# Eberspacher Combitronic in Starblazer



## ingram (May 12, 2005)

The brochure for 2006 Starblazer XL says it has an Eberspacher Combitronic but with no other information.

Can anyone who has a 2006 Starblazer tell me exactly what the Combitronic does:

Blown air heating: does this work only on diesel or on 240 volts as well?

Water heating: does this work on 240v as well as diesel? does it have a calorifier to heat the water from the vehicle engine?

Does it have the system where the engine can be heated from the Eberspacher?
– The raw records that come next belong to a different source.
/-- A change of workgroups that leaves their code alone is seen by no agent's code. -/
theorem State.sheetAt_modWgOf {f : Workgroup → Workgroup} (code : ∀ u, (f u).front = u.front ∧ (f u).sheets = u.sheets)
    (s : State) (w v : Where) : (s.modWgOf w f).sheetAt v = s.sheetAt v := by
  have wgs : ∀ (k : Core) (slot a : Nat), ((k.modWg slot f).wg a).bind (·.front) = (k.wg a).bind (·.front) ∧
      ∀ j : Nat, (((k.modWg slot f).wg a).bind fun g => (g.sheets[j]?).join) = (k.wg a).bind fun g => (g.sheets[j]?).join := by
    intro k slot a
    rw [Core.wg_modWg]
    split
    · cases k.wg a with
      | none => exact ⟨rfl, fun _ => rfl⟩
      | some u => exact ⟨(code u).1, fun j => by simp [(code u).2]⟩
    · exact ⟨rfl, fun _ => rfl⟩
  unfold State.modWgOf
  split
  · cases v <;> simp only [State.sheetAt, State.core_modCore] <;> split <;> simp only [wgs, Core.handler_modWg]
  · rfl

/-! ### What leaves memory as it was -/

theorem memoryKept_trans {s t u : State} (h : MemoryKept s t) (k : MemoryKept t u) : MemoryKept s u := by
  obtain ⟨a, b, c, d, e, f⟩ := h
  obtain ⟨a', b', c', d', e', f'⟩ := k
  exact ⟨a'.trans a, b'.trans b, c'.trans c, d'.trans d, e'.trans e,
    fun i => ⟨(f' i).1.trans (f i).1, (f' i).2.1.trans (f i).2.1, (f' i).2.2.trans (f i).2.2⟩⟩

/-- A change of a core that leaves its stores alone. -/
theorem memoryKept_modCore {s : State} {c : Nat} {f : Core → Core}
    (h : (f (s.core c)).spad = (s.core c).spad ∧ (f (s.core c)).acc = (s.core c).acc ∧ (f (s.core c)).mould = (s.core c).mould) :
    MemoryKept s (s.modCore c f) := by
  refine ⟨rfl, rfl, rfl, rfl, rfl, fun k => ?_⟩
  rw [State.core_modCore]
  split
  · rename_i e; obtain ⟨rfl, -⟩ := e; exact h
  · exact ⟨rfl, rfl, rfl⟩

theorem memoryKept_putSheet (s : State) (w : Where) (sh : Sheet) : MemoryKept s (s.putSheet w sh) := by
  cases w with
  | front c slot => exact memoryKept_modCore ⟨rfl, rfl, rfl⟩
  | sheet c slot i => exact memoryKept_modCore ⟨rfl, rfl, rfl⟩
  | handler c lv => exact memoryKept_modCore (by simp)

end Sys2Proof.Machine
end

section
/-!
O19: the decision queue of a workgroup and its waiting readers (R18, R79, R314, R315).
-/

namespace Sys2Proof.Machine

open Sys2Proof.Spec (GoesOn Emptied Waits)

/-! ### What a pushed entry does to a workgroup (R79) -/

theorem Workgroup.push_of_no_reader {u : Workgroup} (x : DWord) (h : u.popWait.filter u.waits = []) :
    u.push x = { u with dq := u.dq ++ [x], popWait := [] } := by
  simp [Workgroup.push, h]

theorem Workgroup.push_of_reader {u : Workgroup} (x : DWord) {p : Nat × Nat} {rest : List (Nat × Nat)}
    (h : u.popWait.filter u.waits = p :: rest) :
    u.push x = { u with popWait := rest, sheets := u.sheets.modify p.1 (Option.map fun sh => sh.giveDecision p.2 x) } := by
  simp [Workgroup.push, h]

theorem pushedEntriesGoToTheOldestReader : Spec.PushedEntriesGoToTheOldestReader := by
  refine fun u x => ⟨Workgroup.push_of_no_reader x, fun i n rest h => ?_⟩
  rw [Workgroup.push_of_reader x h]
  refine ⟨rfl, rfl, fun j ne => by simp [ne.symm], fun reader hr => ⟨reader.giveDecision n x, ?_, rfl, rfl, rfl, rfl⟩⟩
  simp [hr]

/-! ### DQPOP -/

/-- The producer of a DQPOP: every executing lane, with the data of the queue's head where it holds one. -/
def popFill (s : State) (g : Grp) (d : Opd) : Fill :=
  ⟨s.nextId, .dqpop, d, g.act.map fun k => ⟨k, 0#64, .ok (.spad (wCore g.w) 0) true, false,
    ((((s.wgOf g.w).map (·.dq)).getD []).head?).map fun x => leBytes 8 x.toNat⟩, g.pc, s.curWord⟩

/-- The sheet after a DQPOP with an executing lane. -/
def popSheet (s : State) (g : Grp) (c : Ctl) (d : Opd) : Sheet :=
  stepLanes g.grp c.yld ((markEmptyAll g.act false d s.nextId g.sh).addFill (popFill s g d))

/-- The workgroup after a DQPOP: its oldest entry is taken, or the reader waits as the youngest. -/
def popGroup (idx id : Nat) (u : Workgroup) : Workgroup :=
  match u.dq with
  | _ :: rest => { u with dq := rest }
  | [] => { u with popWait := u.popWait ++ [(idx, id)] }

/-- The index of an agent's sheet in its workgroup. -/
def sheetIdx : Where → Nat
  | .sheet _ _ i => i
  | _ => 0

theorem exec_dqpop {s : State} {w : Where} {l : Nat} {sh : Sheet} (c : Ctl) (d : Opd) (h : Stands s w l sh) :
    exec (.dqpop c d) s = .next (if (Grp.of w sh l c).act = [] then s.put (Grp.of w sh l c) (stepLanes (Grp.of w sh l c).grp c.yld sh)
      else (s.fresh.2.put (Grp.of w sh l c) (popSheet s (Grp.of w sh l c) c d)).modWgOf w (popGroup (sheetIdx w) s.nextId)) := by
  have run : exec (.dqpop c d) s = execDqpop c d s := rfl
  rw [run, execDqpop, atWord_of_stands h]
  by_cases e : (Grp.of w sh l c).act = []
  · simp [e, finish]
  · simp only [List.isEmpty_iff, e, if_false]
    cases w <;> rfl

@[simp] theorem popGroup_front (idx id : Nat) (u : Workgroup) : (popGroup idx id u).front = u.front := by
  unfold popGroup; split <;> rfl

@[simp] theorem popGroup_sheets (idx id : Nat) (u : Workgroup) : (popGroup idx id u).sheets = u.sheets := by
  unfold popGroup; split <;> rfl

theorem popGroup_dq (idx id : Nat) (u : Workgroup) : (popGroup idx id u).dq = u.dq.drop 1 := by
  unfold popGroup; split <;> simp_all

theorem popGroup_popWait_of_empty {idx id : Nat} {u : Workgroup} (h : u.dq = []) :
    (popGroup idx id u).popWait = u.popWait ++ [(idx, id)] := by
  simp [popGroup, h]

theorem popGroup_popWait_of_entry {idx id : Nat} {u : Workgroup} (h : u.dq ≠ []) : (popGroup idx id u).popWait = u.popWait := by
  unfold popGroup
  split
  · rfl
  · contradiction

/-- A sheet of whose registers a producer has emptied some, and to which it has been added, goes on (R27, R54). -/
theorem goesOn_of_emptiesOnly {g : Grp} {sh sh1 : Sheet} (h : EmptiesOnly g.act sh sh1) (sub : ∀ k ∈ g.act, k ∈ g.grp)
    (lt : ∀ k ∈ g.grp, k < sh.lanes.length) (y : Bool) (f : Fill) : GoesOn g sh (stepLanes g.grp y (sh1.addFill f)) := by
  obtain ⟨length, lane, others, rest⟩ := h
  have steps : ∀ k, (stepLanes g.grp y (sh1.addFill f)).lane k = if k ∈ g.grp then (sh1.lane k).stepOn y else sh1.lane k := by
    intro k
    rw [lane_stepLanes, Sheet.lane_addFill, Sheet.addFill_lanes, length]
    by_cases m : k ∈ g.grp
    · rw [if_pos ⟨m, lt k m⟩, if_pos m]
    · rw [if_neg fun h => m h.1, if_neg m]
  have sq : sh1.sq = sh.sq := (congrArg Sheet.sq rest :)
  have fills : sh1.fills = sh.fills := (congrArg Sheet.fills rest :)
  refine ⟨fun k => ?_, fun k => ?_, fun k hk => ?_, (congrArg Sheet.m rest :), (congrArg Sheet.gen rest :), (congrArg Sheet.pairs rest :),
    (congrArg Sheet.width rest :), (congrArg Sheet.kind rest :), fun e he => by simpa [sq] using he, fun e he => by simp [fills, he]⟩
  · have pc : (sh1.lane k).pc = (sh.lane k).pc := (congrArg Thread.pc (lane k) :)
    rw [steps]; split <;> simp [pc]
  · have p : (sh1.lane k).p = (sh.lane k).p := (congrArg Thread.p (lane k) :)
    have t : (sh1.lane k).t = (sh.lane k).t := (congrArg Thread.t (lane k) :)
    have mode : Spec.laneMode (sh1.lane k) = Spec.laneMode (sh.lane k) := (congrArg Spec.laneMode (lane k) :)
    have astat : (sh1.lane k).astat = (sh.lane k).astat := (congrArg Thread.astat (lane k) :)
    have pend : (sh1.lane k).pend = (sh.lane k).pend := (congrArg Thread.pend (lane k) :)
    rw [steps]; split <;> exact ⟨p, t, mode, astat, pend⟩
  · rw [steps, if_neg hk]; exact others k fun m => hk (sub k m)

section pop
variable (s : State) (w : Where) (l : Nat) (sh : Sheet) (c : Ctl) (d : Opd)

theorem goesOn_popSheet : GoesOn (Grp.of w sh l c) sh (popSheet s (Grp.of w sh l c) c d) :=
  goesOn_of_emptiesOnly (EmptiesOnly.markEmptyAll ..) (fun _ => Grp.of_act_sub) (fun _ => Grp.of_grp_lt) ..

theorem emptied_popSheet :
    Emptied sh (popSheet s (Grp.of w sh l c) c d) (Grp.of w sh l c).act false d s.nextId := by
  obtain ⟨v, u⟩ := emptied_markEmptyAll (Grp.of_act_nodup w sh l c) (fun _ m => Grp.of_grp_lt (Grp.of_act_sub m)) false d s.nextId
  exact ⟨fun k i => by rw [popSheet, vReg_stepLanes]; exact v k i, u⟩

theorem popSheet_sq : (popSheet s (Grp.of w sh l c) c d).sq = sh.sq :=
  (congrArg Sheet.sq (EmptiesOnly.markEmptyAll (Grp.of w sh l c).act false d s.nextId sh).rest :)

theorem popSheet_fills : (popSheet s (Grp.of w sh l c) c d).fills = sh.fills ++ [popFill s (Grp.of w sh l c) d] :=
  congrArg (· ++ _) (congrArg Sheet.fills (EmptiesOnly.markEmptyAll (Grp.of w sh l c).act false d s.nextId sh).rest :)

end pop

/-! ### DQPUSH -/

/-- DQPUSH with a full source: a release at .wg, then room in the queue (R315, R169). -/
theorem exec_dqpush {s : State} {w : Where} {l : Nat} {sh : Sheet} {c : Ctl} {a : Opd} (h : Stands s w l sh)
    (full : Full (Grp.of w sh l c) [(1, false, a)]) :
    exec (.dqpush c a) s = .next (
      let g := Grp.of w sh l c
      if g.act = [] then finish s g c sh
      else if s.released w sh g.act .wg then
        if ((s.wgOf w).map fun wg => wg.dq.length).getD 0 < 64 then
          (finish s g c sh).modWgOf w fun wg => wg.push (rd64 s g a (g.act.headD 0))
        else s.put g (waitHere g .decisions sh)
      else s.put g (waitHere g (.release (laneMask g.act) .wg) sh)) := by
  have run : exec (.dqpush c a) s = execDqpush c a s := rfl
  rw [run, execDqpush, atWord_of_stands h, withSources_of_full full]
  refine congrArg Host.Outcome.next ?_
  cases e : (Grp.of w sh l c).act with
  | nil => simp [e]
  | cons k ks =>
    simp only [withRelease, Grp.of_w, Grp.of_sh, e]
    exact (if_neg (List.cons_ne_nil k ks)).symm

end Sys2Proof.Machine

namespace Sys2Proof.Certificates

open Sys2Proof Sys2Proof.Machine Sys2Proof.Spec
Any other information on the Eberspacher system in the Starblazer XL installation would be useful too.

Thanks,

Harvey


----------



## robwat (May 12, 2007)

*Eberspacher*

Our first van which was an Autocruise Starburst also had the combi tronic. This works from Diesel and Mains for water and heating. We had a 2005 reg and I am assuming yours is the same. You can also run the heating from diesel while on the move. It is a very good system but very noisy on start up and can be a bit wearing if you go away when the weather is colder as it reaches temperature stops then restarts when the temperature falls. I will check if I still have the manual but I think it went with the van. If you phone Autocruise or Eberpacher they should be able to help. From memory you can download the manual from the Eberpacher website.


----------



## ingram (May 12, 2005)

*Re: Eberspacher*



robwat said:


> Our first van which was an Autocruise Starburst also had the combi tronic. This works from Diesel and Mains for water and heating. We had a 2005 reg and I am assuming yours is the same. You can also run the heating from diesel while on the move. It is a very good system but very noisy on start up and can be a bit wearing if you go away when the weather is colder as it reaches temperature stops then restarts when the temperature falls. I will check if I still have the manual but I think it went with the van. If you phone Autocruise or Eberpacher they should be able to help. From memory you can download the manual from the Eberpacher website.


Thanks robwat,
I am viewing a motorhome tomorrow which has this system and knowing nothing about it, is the reason for the question.

I have googled for Eberspacher Combitronic but keep getting other Eberspacher models so I suspect the Combi may not now be made .....

will still appreciate anyone elses input.
Thanks,

Harvey


----------



## robwat (May 12, 2007)

*Instructions*

Found this on the Eperspacher.com site under Support and Downloads. I am not sure of your model number but chances are it is included. If not visit the site where I am sure you will find it.


----------



## ingram (May 12, 2005)

*Re: Instructions*



robwat said:


> Found this on the Eperspacher.com site under Support and Downloads. I am not sure of your model number but chances are it is included. If not visit the site where I am sure you will find it.


Excellent robwat, thanks a million: just what I wanted: I'm not positive about the model but it is one of the all singing / dancing ones .... anyway we have bought the 'van today so the old silver and black avatar may change soon ......... 

Harvey


----------